Every line between the top of the data below and the line with "DEFINITION. The register", both ends included, must be retyped exactly.
[[ Supplied data, beginning ]]
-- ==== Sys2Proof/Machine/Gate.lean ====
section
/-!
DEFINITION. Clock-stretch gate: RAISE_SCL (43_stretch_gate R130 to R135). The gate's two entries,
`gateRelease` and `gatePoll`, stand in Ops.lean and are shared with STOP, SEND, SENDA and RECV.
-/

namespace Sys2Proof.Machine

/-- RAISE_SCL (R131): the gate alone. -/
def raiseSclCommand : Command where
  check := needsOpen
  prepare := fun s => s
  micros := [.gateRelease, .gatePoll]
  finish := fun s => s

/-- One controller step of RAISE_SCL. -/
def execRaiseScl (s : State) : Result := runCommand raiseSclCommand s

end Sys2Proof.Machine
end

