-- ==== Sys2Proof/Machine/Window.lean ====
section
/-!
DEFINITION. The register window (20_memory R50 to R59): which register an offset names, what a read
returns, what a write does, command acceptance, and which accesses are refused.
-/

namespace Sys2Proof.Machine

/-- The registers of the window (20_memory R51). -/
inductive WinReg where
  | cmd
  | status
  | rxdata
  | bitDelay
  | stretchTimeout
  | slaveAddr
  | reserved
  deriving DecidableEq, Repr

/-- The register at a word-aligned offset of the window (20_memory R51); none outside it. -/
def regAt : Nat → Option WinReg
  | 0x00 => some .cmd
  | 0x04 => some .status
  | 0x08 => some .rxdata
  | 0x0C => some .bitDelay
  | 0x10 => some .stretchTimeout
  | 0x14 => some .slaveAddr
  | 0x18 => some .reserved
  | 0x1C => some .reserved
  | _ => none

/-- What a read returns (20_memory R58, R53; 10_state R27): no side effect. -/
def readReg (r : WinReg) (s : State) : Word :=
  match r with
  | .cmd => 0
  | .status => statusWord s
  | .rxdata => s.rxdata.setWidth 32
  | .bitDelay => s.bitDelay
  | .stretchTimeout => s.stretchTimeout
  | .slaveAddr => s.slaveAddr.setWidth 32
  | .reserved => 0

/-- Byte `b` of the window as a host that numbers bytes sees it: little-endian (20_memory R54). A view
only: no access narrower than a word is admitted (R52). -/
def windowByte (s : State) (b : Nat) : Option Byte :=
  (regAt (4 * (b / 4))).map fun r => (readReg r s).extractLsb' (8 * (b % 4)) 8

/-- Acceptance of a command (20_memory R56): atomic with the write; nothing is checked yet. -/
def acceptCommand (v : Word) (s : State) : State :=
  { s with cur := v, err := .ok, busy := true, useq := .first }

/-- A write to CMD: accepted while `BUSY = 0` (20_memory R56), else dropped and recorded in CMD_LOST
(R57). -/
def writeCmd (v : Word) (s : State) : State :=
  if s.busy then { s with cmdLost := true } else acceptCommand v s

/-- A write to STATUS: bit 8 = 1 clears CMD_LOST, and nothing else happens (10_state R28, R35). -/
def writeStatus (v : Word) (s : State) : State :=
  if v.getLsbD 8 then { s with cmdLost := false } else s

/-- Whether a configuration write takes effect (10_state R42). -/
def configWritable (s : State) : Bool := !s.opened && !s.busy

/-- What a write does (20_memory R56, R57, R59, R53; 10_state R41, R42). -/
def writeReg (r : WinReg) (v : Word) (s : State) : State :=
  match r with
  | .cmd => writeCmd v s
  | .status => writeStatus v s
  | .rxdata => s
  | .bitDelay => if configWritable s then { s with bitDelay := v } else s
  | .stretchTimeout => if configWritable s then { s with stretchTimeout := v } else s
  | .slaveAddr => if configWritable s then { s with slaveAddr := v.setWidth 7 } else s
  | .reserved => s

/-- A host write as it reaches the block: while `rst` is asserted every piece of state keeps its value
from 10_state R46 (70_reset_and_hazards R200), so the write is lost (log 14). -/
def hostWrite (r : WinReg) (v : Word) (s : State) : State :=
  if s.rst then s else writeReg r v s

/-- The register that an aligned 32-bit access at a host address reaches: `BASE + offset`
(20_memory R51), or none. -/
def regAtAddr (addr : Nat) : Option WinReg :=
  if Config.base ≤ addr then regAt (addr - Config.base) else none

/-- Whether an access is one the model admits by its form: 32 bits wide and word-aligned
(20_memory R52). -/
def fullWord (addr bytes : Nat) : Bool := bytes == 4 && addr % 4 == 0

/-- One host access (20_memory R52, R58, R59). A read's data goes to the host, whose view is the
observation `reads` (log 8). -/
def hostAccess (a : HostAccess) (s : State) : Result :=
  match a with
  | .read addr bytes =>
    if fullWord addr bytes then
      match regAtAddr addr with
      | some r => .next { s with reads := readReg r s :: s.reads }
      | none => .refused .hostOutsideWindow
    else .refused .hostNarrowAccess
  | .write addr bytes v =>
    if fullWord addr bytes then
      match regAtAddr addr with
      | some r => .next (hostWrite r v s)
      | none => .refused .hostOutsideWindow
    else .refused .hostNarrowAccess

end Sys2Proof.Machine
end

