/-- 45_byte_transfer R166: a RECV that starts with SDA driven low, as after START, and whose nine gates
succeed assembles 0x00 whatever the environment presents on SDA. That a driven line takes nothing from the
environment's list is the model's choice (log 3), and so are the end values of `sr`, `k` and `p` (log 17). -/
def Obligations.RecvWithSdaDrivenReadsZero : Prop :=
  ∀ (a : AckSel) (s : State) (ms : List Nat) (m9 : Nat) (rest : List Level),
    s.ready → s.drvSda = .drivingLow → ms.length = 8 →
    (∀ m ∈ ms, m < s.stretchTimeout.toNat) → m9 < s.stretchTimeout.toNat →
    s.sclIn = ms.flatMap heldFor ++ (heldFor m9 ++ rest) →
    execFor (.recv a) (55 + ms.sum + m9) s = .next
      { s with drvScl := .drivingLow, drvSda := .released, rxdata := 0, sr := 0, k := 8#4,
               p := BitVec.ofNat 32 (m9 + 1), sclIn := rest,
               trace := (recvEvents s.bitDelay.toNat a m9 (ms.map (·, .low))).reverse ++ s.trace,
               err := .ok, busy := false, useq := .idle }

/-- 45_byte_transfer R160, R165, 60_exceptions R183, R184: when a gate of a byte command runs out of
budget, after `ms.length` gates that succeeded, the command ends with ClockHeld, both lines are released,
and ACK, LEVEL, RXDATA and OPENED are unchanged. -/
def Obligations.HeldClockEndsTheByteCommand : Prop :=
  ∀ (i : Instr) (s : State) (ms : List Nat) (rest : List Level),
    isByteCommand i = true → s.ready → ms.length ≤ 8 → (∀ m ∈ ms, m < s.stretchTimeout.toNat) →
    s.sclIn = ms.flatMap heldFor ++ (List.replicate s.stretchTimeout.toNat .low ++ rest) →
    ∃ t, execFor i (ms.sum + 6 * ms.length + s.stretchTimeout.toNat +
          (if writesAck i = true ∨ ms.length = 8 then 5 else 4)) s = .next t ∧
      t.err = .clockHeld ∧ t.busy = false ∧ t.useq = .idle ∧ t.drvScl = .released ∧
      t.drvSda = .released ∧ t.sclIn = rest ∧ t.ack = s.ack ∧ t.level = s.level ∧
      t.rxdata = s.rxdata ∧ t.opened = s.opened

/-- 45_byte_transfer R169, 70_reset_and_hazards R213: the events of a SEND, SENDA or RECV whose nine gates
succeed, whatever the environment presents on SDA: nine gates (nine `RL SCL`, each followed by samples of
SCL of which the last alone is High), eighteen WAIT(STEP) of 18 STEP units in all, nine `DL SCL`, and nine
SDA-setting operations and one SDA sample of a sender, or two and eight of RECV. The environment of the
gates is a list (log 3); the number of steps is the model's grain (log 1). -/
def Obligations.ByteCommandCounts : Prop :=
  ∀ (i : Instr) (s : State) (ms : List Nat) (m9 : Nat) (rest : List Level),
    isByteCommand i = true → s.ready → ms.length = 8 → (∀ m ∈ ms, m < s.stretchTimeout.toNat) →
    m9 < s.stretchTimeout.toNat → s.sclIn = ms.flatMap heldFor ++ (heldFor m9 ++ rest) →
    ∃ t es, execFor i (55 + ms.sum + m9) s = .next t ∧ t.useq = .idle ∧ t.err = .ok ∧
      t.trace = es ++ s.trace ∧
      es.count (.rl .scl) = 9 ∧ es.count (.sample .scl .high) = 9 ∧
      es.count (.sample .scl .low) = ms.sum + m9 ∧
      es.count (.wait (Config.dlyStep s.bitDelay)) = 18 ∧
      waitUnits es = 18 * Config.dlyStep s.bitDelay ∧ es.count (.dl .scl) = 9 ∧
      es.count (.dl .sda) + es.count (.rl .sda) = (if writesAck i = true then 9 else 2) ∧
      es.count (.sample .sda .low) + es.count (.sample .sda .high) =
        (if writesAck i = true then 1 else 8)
[[ Supplied data, end ]]
Response box:
-- ==== Sys2Proof/Machine/Gate.lean ====
section
/-!
DEFINITION. Clock-stretch gate: RAISE_SCL (43_stretch_gate R130 to R135). The gate's two entries,
`gateRelease` and `gatePoll`, stand in Ops.lean and are shared with STOP, SEND, SENDA and RECV.
-/

namespace Sys2Proof.Machine

/-- RAISE_SCL (R131): the gate alone. -/
def raiseSclCommand : Command where
  check := needsOpen
  prepare := fun s => s
  micros := [.gateRelease, .gatePoll]
  finish := fun s => s

/-- One controller step of RAISE_SCL. -/
def execRaiseScl (s : State) : Result := runCommand raiseSclCommand s

end Sys2Proof.Machine
end

-- ==== Sys2Proof/Machine/Window.lean ====
section
/-!
DEFINITION. The register window (20_memory R50 to R59): which register an offset names, what a read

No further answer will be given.